Start of Block
/-! ## The obligations -/

/-- Settles O10: the fields of R101 in the formula of R102. -/
theorem divisorToFrequencyFormula : Obligations.DivisorToFrequencyFormula := by
  intro s v
  obtain ⟨-, -, hn, hpre⟩ := clock_fields v
  refine ⟨_, _, rfl, rfl, ?_, ?_, ?_, ?_, Sys2Proof.Laws.OpcodeByte.div2freq v s.params⟩
  · rw [divisorToFrequency, freq, hn, hpre]
    rfl
  · exact Nat.mul_pos (Nat.succ_pos _) (Nat.succ_pos _)
  · exact Nat.mul_le_mul (Nat.mod_lt _ (by decide) : _ < 8192) (Nat.mod_lt _ (by decide) : _ < 64)
  · rw [divisorToFrequency, freq]
    split
    · exact le_rfl
    · exact Nat.div_le_self ..

/-- Settles O12. -/
theorem divisorMonotoneIdempotent : Obligations.DivisorMonotoneIdempotent := by
  intro sys t
  refine ⟨fun t' h => achieved_mono sys h, fun hfloor hsys => ⟨frequencyToDivisor_achieved hfloor hsys, ?_⟩,
    achieved_achieved_of_lt_floor, ?_⟩
  · obtain ⟨n, pre, hbest, hv⟩ := frequencyToDivisor_of_between hfloor hsys
    have hn := hbest.le
    rw [hv, clockPre_clockEnc hbest.pre_le hn (by omega), clockN_clockEnc hbest.pre_le hn (by omega)]
    exact lt_of_candFreq_le hbest.freq_le
  · refine (frequencyToDivisor_shape sys t).imp id ?_
    rintro ⟨n, pre, h1, hn, hpre, hv⟩
    have hl : (n + 1) / 2 ≤ 63 := by omega
    rw [hv, clockN_clockEnc hpre hn hl]
    exact ⟨clockEqu_clockEnc hpre hn hl, clockH_clockEnc hpre hn hl, h1, hn, clockL_clockEnc hpre hn hl⟩

end Sys2Proof.Machine.Laws

/-! # Device configuration (R124, R125, R130 to R132): SETCS, SETDUPLEX and INIT -/

namespace Sys2Proof.Machine.Laws

open Sys2Proof.Safety

/-! ## Acquiring pins -/

/-- Pin `g` is free or the SPI owner's, and has a lock. -/
def Lockable (s : State) (g : Nat) : Prop :=
  g < s.locks.length ∧ (s.lockOwner g = none ∨ s.lockOwner g = some s.params.ownerSpi)

theorem lockAnswer_of_lockable {s : State} {g : Nat} (h : Lockable s g) : s.lockAnswer g = .ok := by
  unfold State.lockAnswer
  obtain hfree | hown := h.2
  · rw [hfree]
  · rw [hown]
    exact if_pos rfl

theorem lockAnswer_of_other {s : State} {g o : Nat} (h : s.lockOwner g = some o) (ho : o ≠ s.params.ownerSpi) :
    s.lockAnswer g = .conflict o := by
  unfold State.lockAnswer
  rw [h]
  exact if_neg ho

/-- R264: a pin that is granted becomes the SPI owner's, and no other lock changes. -/
theorem lockOwner_lockAcquire {s : State} {g : Nat} (h : Lockable s g) (k : Nat) :
    (s.lockAcquire g).lockOwner k = if k = g then some s.params.ownerSpi else s.lockOwner k := by
  unfold State.lockAcquire
  rw [lockAnswer_of_lockable h]
  show (s.locks.set g (some s.params.ownerSpi)).getD k none = _
  rw [List.getD_eq_getElem?_getD, List.getElem?_set]
  split
  · next hgk => subst hgk; rw [if_pos h.1, if_pos rfl]; rfl
  · next hgk => rw [if_neg (Ne.symm hgk), ← List.getD_eq_getElem?_getD]; rfl

theorem lockAcquire_of_conflict {s : State} {g o : Nat} (h : s.lockAnswer g = .conflict o) :
    s.lockAcquire g = s.emit (.lockAcquire g (.conflict o)) := by
  unfold State.lockAcquire
  rw [h]

/-- A pin whose number is 0 is skipped (R132). -/
theorem acquirePins_filter (gs : List Nat) (s : State) : s.acquirePins (gs.filter (· ≠ 0)) = s.acquirePins gs := by
  induction gs generalizing s with
  | nil => rfl
  | cons g gs ih =>
    by_cases hg : g = 0
    · rw [List.filter_cons_of_neg (by simpa using hg), ih, State.acquirePins, if_pos hg]
    · rw [List.filter_cons_of_pos (by simpa using hg), State.acquirePins, State.acquirePins, if_neg hg, if_neg hg]
      cases s.lockAnswer g with
      | ok => exact ih _
      | conflict o => rfl

/-- What is left once every pin of a list has been granted (R132, R264). -/
structure Acquired (s t : State) (gs : List Nat) : Prop where
  frame : t = { s with locks := t.locks, trace := s.trace ++ gs.map fun g => .lockAcquire g .ok }
  owner : ∀ k, t.lockOwner k = if k ∈ gs then some s.params.ownerSpi else s.lockOwner k

/-- Pins that are nonzero and lockable are granted one by one, whatever pins come after them. -/
theorem acquirePins_lockable (gs rest : List Nat) (s : State) (h : ∀ g ∈ gs, g ≠ 0 ∧ Lockable s g) :
    ∃ t, s.acquirePins (gs ++ rest) = t.acquirePins rest ∧ Acquired s t gs := by
  induction gs generalizing s with
  | nil => exact ⟨s, rfl, by simp, fun k => by simp⟩
  | cons g gs ih =>
    obtain ⟨hg, hlock⟩ := h g List.mem_cons_self
    have hanswer := lockAnswer_of_lockable hlock
    have hnext : ∀ k ∈ gs, k ≠ 0 ∧ Lockable (s.lockAcquire g) k := fun k hk => by
      obtain ⟨hk0, hklen, hkown⟩ := h k (List.mem_cons_of_mem _ hk)
      refine ⟨hk0, (lockAcquire_locks_length s g).symm ▸ hklen, ?_⟩
      rw [lockOwner_lockAcquire hlock, lockAcquire_params]
      split
      · exact .inr rfl
      · exact hkown
    obtain ⟨t, ht, hacquired⟩ := ih (s.lockAcquire g) hnext
    refine ⟨t, ?_, ?_, fun k => ?_⟩
    · rw [List.cons_append, State.acquirePins, if_neg hg, hanswer]
      exact ht
    · rw [hacquired.frame, lockAcquire_frame, hanswer]
      simp
    · rw [hacquired.owner, lockOwner_lockAcquire hlock, lockAcquire_params]
      by_cases hk : k = g <;> simp [hk]

/-! ## INIT -/

/-- The record of a unit once an unconfigured one has its default pins (R131). -/
def withDefaults (s : State) (u : Nat) : UnitRec :=
  if (s.unit u).pinSet = ⟨0, 0, 0, 0⟩ then (s.unit u).withPins (s.params.defPinsOf u) else s.unit u

theorem exec_init_master {s : State} {u : Nat} (hu : s.params.inRange u = true) :
    exec (.init u true) s = .next (initState s u) :=
  (execInit_eq u true s).trans ((if_pos hu).trans (if_pos rfl))

theorem nonzeroPins_eq_filter (r : UnitRec) : nonzeroPins r = r.lockOrder.filter (· ≠ 0) := rfl

/-- R131: the pins of an unconfigured unit are assigned, and nothing but its record changes. -/
structure DefaultsAssigned (s t : State) (u : Nat) : Prop where
  frame : t = { s with units := t.units }
  length : t.units.length = s.units.length
  self : t.unit u = withDefaults s u
  others : ∀ v, v ≠ u → t.unit v = s.unit v

theorem assignDefaultPins_spec {s : State} {u : Nat} (hu : s.params.inRange u = true)
    (hl : s.units.length = s.params.unitCount) : DefaultsAssigned s (s.assignDefaultPins u) u := by
  by_cases h : (s.unit u).pinSet = ⟨0, 0, 0, 0⟩
  · have hself : withDefaults s u = (s.unit u).withPins (s.params.defPinsOf u) := if_pos h
    have hassign : s.assignDefaultPins u = s.setUnit u (withDefaults s u) := by
      rw [hself, State.assignDefaultPins, ← unconfigured_eq, if_pos (beq_iff_eq.2 h)]
    rw [hassign]
    exact ⟨by rw [State.setUnit, if_pos hu], setUnit_units_length s u _, unit_setUnit_self s _ hu hl,
      fun v hv => unit_setUnit_ne s _ hv⟩
  · have hassign : s.assignDefaultPins u = s := by
      rw [State.assignDefaultPins, ← unconfigured_eq, if_neg fun he => h (beq_iff_eq.1 he)]
    rw [hassign]
    exact ⟨rfl, rfl, (if_neg h).symm, fun _ _ => rfl⟩

/-- All that `init` changes: records, locks, events and the result (R130 to R132). -/
def InitFrame (s t : State) : Prop :=
  t = { s with
    units := t.units, locks := t.locks, trace := t.trace
    task := { s.task with result := t.task.result } }

theorem InitFrame.trans {s t u : State} (h1 : InitFrame s t) (h2 : InitFrame t u) : InitFrame s u := by
  unfold InitFrame at *
  rw [h2, h1]

theorem DefaultsAssigned.initFrame {s t : State} {u : Nat} (h : DefaultsAssigned s t u) : InitFrame s t := by
  unfold InitFrame
  rw [h.frame]

theorem Acquired.initFrame {s t : State} {gs : List Nat} (h : Acquired s t gs) : InitFrame s t := by
  unfold InitFrame
  rw [h.frame]

theorem initFrame_setUnit (s : State) (u : Nat) (r : UnitRec) : InitFrame s (s.setUnit u r) := by
  unfold State.setUnit
  split <;> rfl

section Init

variable {s : State} {u : Nat} (hu : s.params.inRange u = true) (hl : s.units.length = s.params.unitCount)

include hu hl

/-- The pins `init` asks for are the configured ones of the record with its defaults, in their order; those before the
first one that is not lockable are granted (R130, R132). -/
theorem initState_acquired {before rest : List Nat} (hpins : nonzeroPins (withDefaults s u) = before ++ rest)
    (h : ∀ g ∈ before, Lockable s g) :
    ∃ t, initState s u = State.initEnd u (t.acquirePins rest) ∧ Acquired (s.assignDefaultPins u) t before := by
  obtain ⟨hframe, -, hself, -⟩ := assignDefaultPins_spec hu hl
  have hlock : ∀ g ∈ before, g ≠ 0 ∧ Lockable (s.assignDefaultPins u) g := fun g hg => by
    have hmem : g ∈ nonzeroPins (withDefaults s u) := hpins ▸ List.mem_append_left rest hg
    refine ⟨(mem_nonzeroPins.1 hmem).1, ?_⟩
    rw [hframe]
    exact h g hg
  obtain ⟨t, ht, hacquired⟩ := acquirePins_lockable before rest _ hlock
  refine ⟨t, ?_, hacquired⟩
  rw [initState, hself, ← acquirePins_filter, ← nonzeroPins_eq_filter, hpins, ht]

end Init

/-! ## The obligations -/

/-- Settles O16: a setter of one field. -/
theorem setChipSelectStoresPin : Obligations.SetChipSelectStoresPin := by
  intro s u g hg hl
  have hexec : exec (.setcs u g) s = .next (s.configure u fun r => { r with cs := g }) :=
    (execSetcs_eq u g s).trans (if_pos hg)
  rw [hexec]
  refine ⟨fun hu => ⟨_, rfl, configure_spec _ hl hu⟩, fun hu => ?_, Sys2Proof.Laws.OpcodeByte.setcs u g s.params⟩
  rw [configure_of_not_inRange _ hu]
End of Block
Problem to work on: Search the entries for the string "symm" and return each line where it turns up.

Response:
  · next hgk => rw [if_neg (Ne.symm hgk), ← List.getD_eq_getElem?_getD]; rfl
      refine ⟨hk0, (lockAcquire_locks_length s g).symm ▸ hklen, ?_⟩
    exact ⟨rfl, rfl, (if_neg h).symm, fun _ _ => rfl⟩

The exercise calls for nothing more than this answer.